話題を変えようと考えたところで――冷たい風が一陣舞った。
「……くしゅんッ!」
冬の名残を感じさせる寒風に身を襲われた僕は、思わず両腕を抱え肩を震わせる。
宙が心配そうに僕を見つめた。
「おい、大丈夫か、スバル?」
「あ……うん」
その気遣うような問いかけに、僕は照れ笑いを浮かべながら頷く。
「ごめん、ちょっと体が冷えちゃったみたい。でも、平気だから……」
「いや、オレの方こそゴメン」
僕の答えにかぶりを振りながら、宙は本当に申し訳なさそうな表情で頭を下げてきた。
「確かに、さっきまでだいぶ空気が冷たくなってきたのに、自分がこんなライダースーツなんかを着てるせいで気づかなかったよ。
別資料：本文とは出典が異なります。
-- ==== Sys2Proof/Laws/State.lean ====
section
/-! SUPPORT. One lemma per field and update of the state: what an update leaves as it was, and what a block reads as
after it. -/
namespace Sys2Proof.Machine

/-! ## `State.modTile` changes `tiles` only -/

@[simp] theorem State.modTile_pending (s : State) (t : TileId) (f : Tile → Tile) :
    (s.modTile t f).pending = s.pending := rfl
@[simp] theorem State.modTile_cobs (s : State) (t : TileId) (f : Tile → Tile) : (s.modTile t f).cobs = s.cobs := rfl
@[simp] theorem State.modTile_hbm (s : State) (t : TileId) (f : Tile → Tile) : (s.modTile t f).hbm = s.hbm := rfl
@[simp] theorem State.modTile_hbmBad (s : State) (t : TileId) (f : Tile → Tile) :
    (s.modTile t f).hbmBad = s.hbmBad := rfl
@[simp] theorem State.modTile_slices (s : State) (t : TileId) (f : Tile → Tile) :
    (s.modTile t f).slices = s.slices := rfl
@[simp] theorem State.modTile_cxl (s : State) (t : TileId) (f : Tile → Tile) : (s.modTile t f).cxl = s.cxl := rfl
@[simp] theorem State.modTile_net (s : State) (t : TileId) (f : Tile → Tile) : (s.modTile t f).net = s.net := rfl
@[simp] theorem State.modTile_reqs (s : State) (t : TileId) (f : Tile → Tile) : (s.modTile t f).reqs = s.reqs := rfl
@[simp] theorem State.modTile_replies (s : State) (t : TileId) (f : Tile → Tile) :
    (s.modTile t f).replies = s.replies := rfl
@[simp] theorem State.modTile_nextId (s : State) (t : TileId) (f : Tile → Tile) :
    (s.modTile t f).nextId = s.nextId := rfl
@[simp] theorem State.modTile_husk (s : State) (t : TileId) (f : Tile → Tile) : (s.modTile t f).husk = s.husk := rfl
@[simp] theorem State.modTile_heng (s : State) (t : TileId) (f : Tile → Tile) : (s.modTile t f).heng = s.heng := rfl
@[simp] theorem State.modTile_hengTlb (s : State) (t : TileId) (f : Tile → Tile) :
    (s.modTile t f).hengTlb = s.hengTlb := rfl
@[simp] theorem State.modTile_huskWalker (s : State) (t : TileId) (f : Tile → Tile) :
    (s.modTile t f).huskWalker = s.huskWalker := rfl
@[simp] theorem State.modTile_funcs (s : State) (t : TileId) (f : Tile → Tile) :
    (s.modTile t f).funcs = s.funcs := rfl
@[simp] theorem State.modTile_iwin (s : State) (t : TileId) (f : Tile → Tile) : (s.modTile t f).iwin = s.iwin := rfl
@[simp] theorem State.modTile_ort (s : State) (t : TileId) (f : Tile → Tile) : (s.modTile t f).ort = s.ort := rfl
@[simp] theorem State.modTile_ports (s : State) (t : TileId) (f : Tile → Tile) :
    (s.modTile t f).ports = s.ports := rfl
@[simp] theorem State.modTile_unrec (s : State) (t : TileId) (f : Tile → Tile) :
    (s.modTile t f).unrec = s.unrec := rfl
@[simp] theorem State.modTile_reason (s : State) (t : TileId) (f : Tile → Tile) :
    (s.modTile t f).reason = s.reason := rfl
@[simp] theorem State.modTile_devid (s : State) (t : TileId) (f : Tile → Tile) :
    (s.modTile t f).devid = s.devid := rfl
@[simp] theorem State.modTile_devv (s : State) (t : TileId) (f : Tile → Tile) : (s.modTile t f).devv = s.devv := rfl
@[simp] theorem State.modTile_links (s : State) (t : TileId) (f : Tile → Tile) :
    (s.modTile t f).links = s.links := rfl
@[simp] theorem State.modTile_pt (s : State) (t : TileId) (f : Tile → Tile) : (s.modTile t f).pt = s.pt := rfl
@[simp] theorem State.modTile_ld (s : State) (t : TileId) (f : Tile → Tile) : (s.modTile t f).ld = s.ld := rfl
@[simp] theorem State.modTile_plan (s : State) (t : TileId) (f : Tile → Tile) : (s.modTile t f).plan = s.plan := rfl
@[simp] theorem State.modTile_pw (s : State) (t : TileId) (f : Tile → Tile) : (s.modTile t f).pw = s.pw := rfl
@[simp] theorem State.modTile_side (s : State) (t : TileId) (f : Tile → Tile) : (s.modTile t f).side = s.side := rfl
@[simp] theorem State.modTile_lands (s : State) (t : TileId) (f : Tile → Tile) :
    (s.modTile t f).lands = s.lands := rfl
@[simp] theorem State.modTile_winHeld (s : State) (t : TileId) (f : Tile → Tile) :
    (s.modTile t f).winHeld = s.winHeld := rfl
@[simp] theorem State.modTile_winAns (s : State) (t : TileId) (f : Tile → Tile) :
    (s.modTile t f).winAns = s.winAns := rfl
@[simp] theorem State.modTile_ckRecord (s : State) (t : TileId) (f : Tile → Tile) :
    (s.modTile t f).ckRecord = s.ckRecord := rfl
@[simp] theorem State.modTile_free (s : State) (t : TileId) (f : Tile → Tile) : (s.modTile t f).free = s.free := rfl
そんな恰好じゃ寒いよな」
そう言うと、彼はおもむろに自分が着ていたレザーのライダースジャケットを脱ぎ、ハーフコートを着た僕の肩にかける。
「ほら……これで少しは暖かいだろ?」
「え? あ……う、うん……」
ライダースジャケットに残る宙の体の温もりを感じてドギマギしながら、僕はぎこちなく頷いたが、ジャケットを僕に渡した彼がTシャツ一枚しか着ていないことに気づいた。
「って! だ、ダメだよ! そんなカッコしてたら、宙の方が先にカゼを引いちゃう! やっぱり返すよ!」
「いや、オレなら大丈夫だよ。心配すんな」
慌ててかけられたジャケットを脱ごうとする僕を手で制しながら、宙は苦笑いを浮かべる。
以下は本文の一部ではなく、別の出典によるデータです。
/-- What the dispatches of a list leave: a packet and an answer awaited for each, and the credit that they use. -/
theorem dispatchAll_spec (t : TileId) (h : Thr) (tag : BitVec 16) (n : Nat) : ∀ (s : State) (d : Nat → Word × List Word),
    n ≤ (s.tile t).send.freeList.length → (∀ r, 2 ≤ (d r).2.length) →
      let u := s.dispatchAll t h tag ((List.range n).map d)
      let rt r := (s.tile t).send.freeList.getD r 0
      Sends s u t h ((List.range n).map fun r => dispatchPkt s t h tag (d r) r (rt r)) ∧ u.th t h = s.th t h ∧
        still (u.tile t) = { still (s.tile t) with send := (u.tile t).send } ∧
        (u.tile t).send.sent = (s.tile t).send.sent ++ (List.range n).map (fun r => dispatchSent h (d r).1 (rt r)) ∧
        ∀ i, ∃ k, (u.tile t).send.entry i = { (s.tile t).send.entry i with
          bytes := if ((s.tile t).send.entry i).refused then ((s.tile t).send.entry i).bytes
            else ((s.tile t).send.entry i).bytes - 16 * useCount (s.tile t).send d n i, lastUse := k } := by
  induction n with
  | zero =>
    intro s d _ _
    refine ⟨Sends.refl s t h, rfl, rfl, (List.append_nil _).symm, fun i => ⟨((s.tile t).send.entry i).lastUse, ?_⟩⟩
    rw [show useCount (s.tile t).send d 0 i = 0 from rfl, Nat.mul_zero, Nat.sub_zero, ite_self]
    rfl
  | succ n ih =>
    intro s d hlen hpay
    cases hfree : (s.tile t).send.freeList with
    | nil => rw [hfree] at hlen; exact absurd hlen (Nat.not_succ_le_zero n)
    | cons rt0 rest =>
      obtain ⟨hs1, hth1, hsend1, hstill1⟩ := dispatched_sends (h := h) (tag := tag) hfree (hpay 0)
      have hlist : (List.range (n + 1)).map d = d 0 :: (List.range n).map fun r => d (r + 1) := by
        rw [List.range_succ_eq_map, List.map_cons, List.map_map]
        rfl
      intro u rt
      have hu : u = (s.dispatched t h tag (d 0)).dispatchAll t h tag ((List.range n).map fun r => d (r + 1)) :=
        congrArg (s.dispatchAll t h tag) hlist
      clear_value u
      generalize s.dispatched t h tag (d 0) = v at hs1 hth1 hsend1 hstill1 hu
      have hsent1 : (v.tile t).send.sent = (s.tile t).send.sent ++ [dispatchSent h (d 0).1 rt0] := by rw [hsend1]
      have hentry (i : Nat) : ∃ k, (v.tile t).send.entry i = { (s.tile t).send.entry i with
          bytes := if ((s.tile t).send.entry i).refused then ((s.tile t).send.entry i).bytes
            else ((s.tile t).send.entry i).bytes - (if (s.tile t).send.find (d 0).1 = some i then 16 else 0), lastUse := k } := by
        rw [hsend1]
        exact (s.tile t).send.entry_use (d 0).1 i
      have hany (i : Nat) : ∃ b k, (v.tile t).send.entry i = { (s.tile t).send.entry i with bytes := b, lastUse := k } := by
        obtain ⟨k, e⟩ := hentry i
        exact ⟨_, k, e⟩
      have hrest : (v.tile t).send.freeList = rest := SendSide.freeList_sent hfree rfl hsent1
      have hrt (r : Nat) : (v.tile t).send.freeList.getD r 0 = rt (r + 1) := by
        rw [hrest]
        exact List.getD_cons_succ.symm
      have hrt0 : rt 0 = rt0 := rfl
      have hcount (i : Nat) : useCount (v.tile t).send (fun r => d (r + 1)) n i = useCount (s.tile t).send (fun r => d (r + 1)) n i := by
        unfold useCount
        simp only [find_congr hany]
      have hpkt (r : Nat) : dispatchPkt v t h tag (d (r + 1)) r ((v.tile t).send.freeList.getD r 0) =
          dispatchPkt s t h tag (d (r + 1)) (r + 1) (rt (r + 1)) := by
        have hid : v.nextId = s.nextId + 1 := congrArg State.nextId hs1.frame
        have hfunc : (v.tile t).func = (s.tile t).func := (congrArg Tile.func hstill1 :)
        rw [dispatchPkt, dispatchPkt, dispatchMsg, dispatchMsg, State.threadMsg, State.threadMsg, hth1, hrt, hid, hfunc, credited_congr hany,
          others_sent hsent1, Nat.add_assoc, Nat.add_comm 1 r]
      obtain ⟨hs2, hth2, hstill2, hsent2, hentry2⟩ := ih v (fun r => d (r + 1)) (by
        rw [hrest]
        rw [hfree] at hlen
        exact Nat.le_of_succ_le_succ hlen) fun r => hpay (r + 1)
      rw [← hu] at hs2 hth2 hstill2 hsent2 hentry2
      have hmap {α : Type} (f : Nat → α) : (List.range (n + 1)).map f = [f 0] ++ (List.range n).map fun r => f (r + 1) := by
        rw [List.range_succ_eq_map, List.map_cons, List.map_map]
        rfl
      refine ⟨?_, hth2.trans hth1, ?_, ?_, fun i => ?_⟩
      · rw [hmap, hrt0, ← show (List.range n).map (fun r => dispatchPkt v t h tag (d (r + 1)) r ((v.tile t).send.freeList.getD r 0)) =
          (List.range n).map (fun r => dispatchPkt s t h tag (d (r + 1)) (r + 1) (rt (r + 1))) from List.map_congr_left fun r _ => hpkt r]
        exact hs1.trans hs2
      · rw [hstill2, hstill1]
      · rw [hsent2, hsent1, hmap, hrt0, List.append_assoc]
        simp only [hrt]
      · obtain ⟨k1, e1⟩ := hentry i
        obtain ⟨k2, e2⟩ := hentry2 i
        refine ⟨k2, ?_⟩
        rw [e2, e1, hcount, useCount_succ]
        dsimp only
        cases hr : ((s.tile t).send.entry i).refused with
        | true => simp
        | false =>
          by_cases hi : (s.tile t).send.find (d 0).1 = some i
          · simp only [hi, if_true, Bool.false_eq_true, if_false, Nat.sub_sub, Nat.mul_add, Nat.mul_one]
          · simp only [hi, Bool.false_eq_true, if_false, Nat.sub_zero, Nat.zero_add]

end Sys2Proof.Machine
end

section
/-! O15, what VROUTE reads and what it does with it (R168–R173). From it the obligation O15. -/
namespace Sys2Proof.Machine

open Sys2Proof.Safety

/-! ## The expert table and the scores (R168) -/

theorem toWords_bytes (m : Memory) (n : Nat) : ∀ a, toWords n (m.bytes a (4 * n)) = (List.range n).map fun i => leBits 32 (m.bytes (a + 4 * i) 4) := by
  induction n with
  | zero => exact fun _ => rfl
  | succ n ih =>
    intro a
    have hlen : (m.bytes a 4).length = 4 := Memory.length_bytes _ _ _
    rw [show 4 * (n + 1) = 4 + 4 * n by omega, Memory.bytes_add, toWords, List.take_left' hlen, List.drop_left' hlen, ih, List.range_succ_eq_map,
      List.map_cons, List.map_map]
    refine congrArg₂ _ rfl (List.map_congr_left fun i _ => ?_)
    rw [Function.comp_apply, Nat.succ_eq_add_one, show a + 4 + 4 * i = a + 4 * (i + 1) by omega]

/-- Word `i` of the expert table at `off`. -/
def tableWord (tl : Tile) (off i : Nat) : Word :=
  tl.lmem.byte (off + 4 * i + 3) ++ tl.lmem.byte (off + 4 * i + 2) ++ tl.lmem.byte (off + 4 * i + 1) ++ tl.lmem.byte (off + 4 * i)

theorem toWords_table (tl : Tile) (off n : Nat) : toWords n (tl.lmem.bytes off (4 * n)) = (List.range n).map (tableWord tl off) := by
  rw [toWords_bytes]
  exact List.map_congr_left fun i _ => leBits_4 _ _

theorem nth_map_range {α : Type} (f : Nat → α) {n i : Nat} (hi : i < n) (d : α) : nth ((List.range n).map f) i d = f i := by
  rw [nth, List.getD_eq_getElem _ _ (by rw [List.length_map, List.length_range]; exact hi), List.getElem_map, List.getElem_range]

theorem drop_one_range {α : Type} (f : Nat → α) (n : Nat) : ((List.range (n + 1)).map f).drop 1 = (List.range n).map fun i => f (1 + i) := by
  rw [List.range_succ_eq_map, List.map_cons, List.drop_one, List.tail_cons, List.map_map]
  exact List.map_congr_left fun i _ => congrArg f (Nat.add_comm i 1)

/-- What VROUTE asks of its instruction: the scores, the table, and how many experts it wants. -/
structure Route where
  num : Nat
  sc : Nat → FVal
  word : Nat → Word
  want : Nat

namespace Route

variable (R : Route)

/-- The expert is not disabled and its score is a number. -/
def elig (e : Nat) : Bool := !(R.word (1 + e)).getLsbD 23 && !(R.sc e).isNan

def at_ (r : Nat) : Nat := pick R.num R.sc R.elig r

/-- How many experts are chosen. -/
def n : Nat := min R.want ((List.range R.num).filter R.elig).length

def score (r : Nat) : FVal := R.sc (R.at_ r)

def handle (r : Nat) : Word :=
  ((R.word (1 + R.at_ r)).extractLsb' 24 8 ++ (0#8) ++ (R.word (1 + R.at_ r)).extractLsb' 0 16 : BitVec 32)

def gate (r : Nat) : Nat :=
  encodeF fmtF32 ((decodeF fmtF32 (gateTerm R.score r)).div (decodeF fmtF32 (gateSum R.score R.n)))

/-- The dispatch of rank `r`. -/
def dispatch (dt : Word) (r : Nat) : Word × List Word :=
  (R.handle r, [dt, BitVec.ofNat 32 (R.gate r), BitVec.ofNat 32 (R.at_ r + 2 ^ 8 * r + 2 ^ 11 * (R.want - 1))])

variable {R}

theorem at_lt (hnum : 0 < R.num) (r : Nat) : R.at_ r < R.num := by
  unfold at_ pick
  cases hf : (List.range R.num).filter fun e => R.elig e && decide (pos R.num R.sc R.elig e = r) with
  | nil => exact hnum
  | cons j l => exact List.mem_range.1 (List.mem_filter.1 (hf ▸ List.mem_cons_self : j ∈ _)).1

/-- The experts that the model ranks and takes. -/
theorem chosen_eq {ty : Ty} {scores : List Nat} {entries : List Word} (hlen : scores.length = R.num)
    (hsc : ∀ e, e < R.num → decodeF (tyFmt ty) (nth scores e 0) = R.sc e) (hen : ∀ e, e < R.num → nth entries e 0 = R.word (1 + e)) :
    (ranked ty scores entries).take R.want = (List.range R.n).map fun r => ⟨R.at_ r, R.score r⟩ := by
  have hfil : (List.range scores.length).filter (fun e => !(bit (nth entries e 0) 23) && !(decodeF (tyFmt ty) (nth scores e 0)).isNan) =
      (List.range R.num).filter R.elig := by
    rw [hlen]
    refine List.filter_congr fun e he => ?_
    rw [hsc e (List.mem_range.1 he), hen e (List.mem_range.1 he)]
    rfl
  have hranked : ranked ty scores entries = ((List.range R.num).filter R.elig).foldl (fun l e => rankInsert ⟨e, R.sc e⟩ l) [] := by
    rw [ranked, hfil]
    refine foldl_congr_mem (fun e he l => ?_) []
    rw [hsc e (List.mem_range.1 (List.mem_filter.1 he).1)]
  rw [hranked, ranked_eq_picks fun e he => by
    obtain ⟨-, h⟩ := Bool.and_eq_true_iff.1 he
    rwa [Bool.not_eq_true'] at h, ← List.map_take, List.take_range]
  rfl

theorem dispatches_eq (dt : Word) {entries : List Word} (hnum : 0 < R.num) (hen : ∀ e, e < R.num → nth entries e 0 = R.word (1 + e)) :
    dispatches dt R.want entries ((List.range R.n).map fun r => ⟨R.at_ r, R.score r⟩) = (List.range R.n).map (R.dispatch dt) := by
  unfold dispatches
  rw [List.length_map, List.length_range, List.map_map, List.map_map]
  refine List.map_congr_left fun r hr => ?_
  have hr' := List.mem_range.1 hr
  have hix : ((List.range R.n).map (Expert.ix ∘ fun r => (⟨R.at_ r, R.score r⟩ : Expert))).getD r 0 = R.at_ r :=
    nth_map_range _ hr' 0
  have hgate : nth (gates ((List.range R.n).map (Expert.score ∘ fun r => (⟨R.at_ r, R.score r⟩ : Expert)))) r 0 = R.gate r := by
    rw [show (Expert.score ∘ fun r => (⟨R.at_ r, R.score r⟩ : Expert)) = R.score from rfl, gates_eq, nth_map_range _ hr']
    rfl
  dsimp only
  rw [show ((List.range R.n).map ((fun x => x.ix) ∘ fun r => (⟨R.at_ r, R.score r⟩ : Expert))).getD r 0 = R.at_ r from hix,
    show nth (gates ((List.range R.n).map ((fun e => e.score) ∘ fun r => (⟨R.at_ r, R.score r⟩ : Expert)))) r 0 = R.gate r from hgate,
    hen _ (at_lt hnum r)]
  rfl

end Route

/-- With credit for the messages of every handle, nothing is missing. -/
theorem needs_ready {x : SendSide} {d : Nat → Word × List Word} {n : Nat}
    (h : ∀ r, r < n → x.ready (d r).1 (16 * ((List.range n).filter fun k => decide ((d k).1 = (d r).1)).length) = true) :
    (needs ((List.range n).map d)).filter (fun p => !(x.ready p.1 p.2)) = [] := by
  refine List.filter_eq_nil_iff.2 fun p hp => ?_
  obtain ⟨z, hz, rfl⟩ := List.mem_map.1 hp
  rw [List.mem_eraseDups, List.map_map] at hz
  obtain ⟨r, hr, rfl⟩ := List.mem_map.1 hz
  have hcount : (((List.range n).map d).filter fun e => decide (e.1 = (d r).1)).length =
      ((List.range n).filter fun k => decide ((d k).1 = (d r).1)).length := by
    rw [List.filter_map, List.length_map]
    rfl
  rw [Function.comp_apply, hcount, h r (List.mem_range.1 hr)]
  decide

section Exec

variable {s : State} {t : TileId} {h : Thr} {dt va an : Reg} {k : BitVec 3} {ty : Ty} {off : Nat}

/-- The route of a VROUTE whose expert table stands at `off`. -/
def routing (s : State) (t : TileId) (h : Thr) (dt va : Reg) (k : BitVec 3) (ty : Ty) (off : Nat) : Route where
  num := ((((s.th t h).getD dt).extractLsb' 22 2).toNat + 1) * (512 / tyWidth ty)
  sc e := decodeF (tyFmt ty) (laneOf (tyWidth ty) ((s.th t h).getV (va + BitVec.ofNat 3 (e / (512 / tyWidth ty)))) (e % (512 / tyWidth ty))).toNat
  word := tableWord (s.tile t) off
  want := k.toNat + 1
「真冬にバイクで峠を走ってる時に比べたら、このくらいの風は屁でもな……」
そう言いかけた宙は、ふと何かに気づいた様子でポカンと口を開けた。
そして、少し眉根を寄せながら、僕に向かっておずおずと言う。
「……って、今、お前……オレの事を“そら”って呼んだか?」
「え?」
彼の問いかけに、僕はさっきのやり取りを思い返し――
「……あっ!」
確かに彼の問いかけの通りだったことに気づいて、焦りながら首を左右に振った。
「ご、ごめんっ! あ、慌てたせいで、つい下の名前で呼んじゃった……」
そう弁解しながら、僕は彼の顔色を窺う。
「や……やっぱり嫌だよね……。まだ、僕と君は知り合って二日しか経ってないのに、いきなり名前で呼ぶのは馴れ馴れしすぎるよね……」
「……いや」
「だよね……。もう呼ばないから許して、望月く――」
「いや! そうじゃないっ!」
僕の声を強い口調で遮った宙は、呆気にとられた僕の両肩を掴んだ。
「むしろ逆! “宙”でいい!」
宙は、僕の肩を掴む手に力を込めながら、目を輝かせて言う。
「つか、ずっとモヤモヤしてたんだよ! お前がずっとオレのことを“望月くん”って呼んでるのがさ!」
「えっ? そ、そうなの?」
「そうだよ!」
訊き返す僕に大きく頷いた宙は、口をへの字に曲げた。
「もう、オレとお前は友達だろ? なのに、なんでまだ他人行儀な『望月くん』呼びなんだよ……ってさ」
「い、いや、確かに君と僕は友だちだけど、でも……さすがに知り合ってたった二日で名前呼びされたら嫌なんじゃないかなと……」
「イヤなはずないだろ!」
僕の言葉に心外そうに口を尖らせながら、宙は大きく首を左右に振る。
「つうか、それを言ったらオレはどうするんだよ? 最初っからお前のことを“スバル”呼びだぜ?」
「あっ、そういえば……」
「お前は、オレに“スバル”って呼ばれるたびに嫌だと思ってたのか?」
「……ううん」
宙の問いかけに、僕はかぶりを振った。
「全然嫌じゃないよ。むしろ……なんだか嬉しかった」
「オレも同じだよ」
僕の答えを聞いた宙が、嬉しそうに顔を綻ばせる。
「今、お前に“宙”って呼ばれて、めっちゃ嬉しかった。だから……」
そこで一瞬ためらうように口をつぐんだ宙は、少し恥ずかしそうにしながら、はにかみ笑いを浮かべた。
「――これからは、“望月くん”じゃなくて“宙”って呼んでほしい……いや、呼んでくれ」
「あ……うん」
彼の表情につられて照れくさくなりながら、僕は小さく頷く。
「分かったよ。望づ……そ、宙……」
「うん……うん。それでいい」
僕がつっかえながら名前を呼ぶと、宙は満足そうに何度も首を縦に振りながら、スッと右手を差し出した。
「じゃあ……改めてよろしくな、スバル」
「うん……よろしく――宙」
隠し切れない喜びで眩しそうに目を細める宙に、僕も微笑み返し、差し出された右手を握り返す。
宙の……いや、僕たちの手の平は、びっくりするくらいに熱かった。